时间:2019-06-27 03:55:22

标签: php html mysqli

我正在尝试将数据插入数据库中,它运行我的编码,并且我得到“成功添加SOP数据”的输出,但是数据没有进入数据库。

if (isset($_SESSION['admin_id'])) 
{
    include 'databaseConnection.php';

    if (isset($_POST['add_btn']))
        {
            $sop_name = $_POST['sop_name'];
            $sop_step = $_POST['sop_step'];
            $sop_comment = $_POST['sop_comment'];
            $department_id = $_POST['department_id'];
            $admin_id = $_SESSION['admin_id'];

            $query = "SELECT * FROM sop WHERE sop_name = '$sop_name' && admin_id = '".$_SESSION['admin_id']."'";
            $result = mysqli_query($connection, $query);
            $count = mysqli_num_rows($result);

            if ($count == 1) 
            {
                echo '<script language="javascript">';
                echo 'alert("SOP Data Already Existed")';
                echo '</script>';
            }
            else
            {
                $addSOP = "INSERT INTO sop(sop_name, sop_step, sop_comment, department_id, admin_id) VALUES('$sop_name' , '$sop_step' , '$sop_comment' , '$department_id' ,'$admin_id')";
                mysqli_query($connection, $addSOP);

                echo '<script language="javascript">';
                echo "alert('SOP Data Added Succesfully'); window.location.href='dashboardOrganizationDepartment.php'";
                echo '</script>';
            }
        }

?>

我希望结果可以发布到数据库中,但事实并非如此。
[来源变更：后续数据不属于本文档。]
/-- CORE_FAILED: 0x0B03, the partitions that use the core fail, one that is LOADING where it uses the die (R262), and the core is retired at the next remap; in BRINGUP and RECOVERY
it is a self-test failure (R520). -/
def doCoreFailed (c : Nat) (det : CoreDetector) (m : Module) : Module :=
  match m.physOf c with
  | none => m
  | some q =>
    if m.sys.st = .bringup || m.sys.st = .recovery then m.coreBad q
    else if m.sys.st = .cold then m
    else
      let users := (List.range 16).filter (fun p => (m.usersOf [c]).contains p
        || ((m.part p).st = .loading && (m.part p).clusters.any (fun cl => dieOfCluster cl = dieOfCore c)))
      let p := m.partOfCore c
      let task := match p with | some p => m.taskOf p | none => 0
      let m := m.logFatal 0x0B03 { Loc.core c with sub := det.num } (part := p) (task := task)
      let m := users.foldl (fun m p => m.faultPart p 0x0B03) m
      { m with topo.runDead := m.topo.runDead ++ [c] }.retireLater (.core q)

/-- SERVICE_DIE_FAIL. -/
def doServiceDieFail (die : Nat) (m : Module) : Module :=
  if die % 16 ≠ 15 || 64 ≤ die || m.sys.st = .cold then m else m.svcDown die

/-- ENTER_RECOVERY: from SERVICE and REDUCED; from SAFE once it is cool; from SAFE and OUT_OF_SERVICE only with every service die healthy. -/
def doEnterRecovery (src : Source) (m : Module) : Module :=
  let allowed : Bool := match m.sys.st with
    | .service => true
    | .reduced => true
    | .safe => m.cool && m.sys.svcFailed = []
    | .outOfService => m.sys.svcFailed = []
    | .cold => false
    | .bringup => false
    | .recovery => false
  if m.cfgOk src && allowed then m.beginStages .recovery else m

/-- LEAVE_SERVICE. -/
def doLeaveService (src : Source) (m : Module) : Module :=
  if m.cfgOk src && m.serving then m.toOutOfService else m

/-! ## The sideband loop (R509 to R514) -/

/-- A loop frame arrives: one with a wrong FCRC is counted, the module's own is removed, any other is forwarded and acted on. -/
def Module.loopIn (m : Module) (frame : BitVec 160) (act : Module → Module) : Module :=
  let x := frame.toNat
  let s := m.sup.side
  if !m.mech.standby || s.bypass then m
  else if crc32c (leBytes 16 x) ≠ fld x 128 32 then { m with sup.side.framesBad := satN 16 (s.framesBad + 1) }
  else if fld x 4 4 = s.slot then m
  else
    let m := m.emit (.sideband frame)
    act (if fld x 4 4 = 0 then { m with sup.side.lastAt := m.now, sup.side.loopOk := true } else m)

/-- TIME: the tray's count less the module's. -/
def Module.loopTime (m : Module) (x : Nat) : Module :=
  { m with sup.side.offset := (fld x 16 64 : Int) - (m.now : Int), sup.side.synced := true }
也没有显示任何错误可供我参考。

1 个答案:

答案 0 :(得分:-1)

您能否在插入查询中添加一些try catch,您将在查询中得到实际的错误

try {
        $addSOP = "INSERT INTO sop(sop_name, sop_step, sop_comment, department_id, admin_id) VALUES('$sop_name' , '$sop_step' , '$sop_comment' , '$department_id' ,'$admin_id')";
                mysqli_query($connection, $addSOP);
    } catch (Exception $e) {
        die($e->getMessage());
    }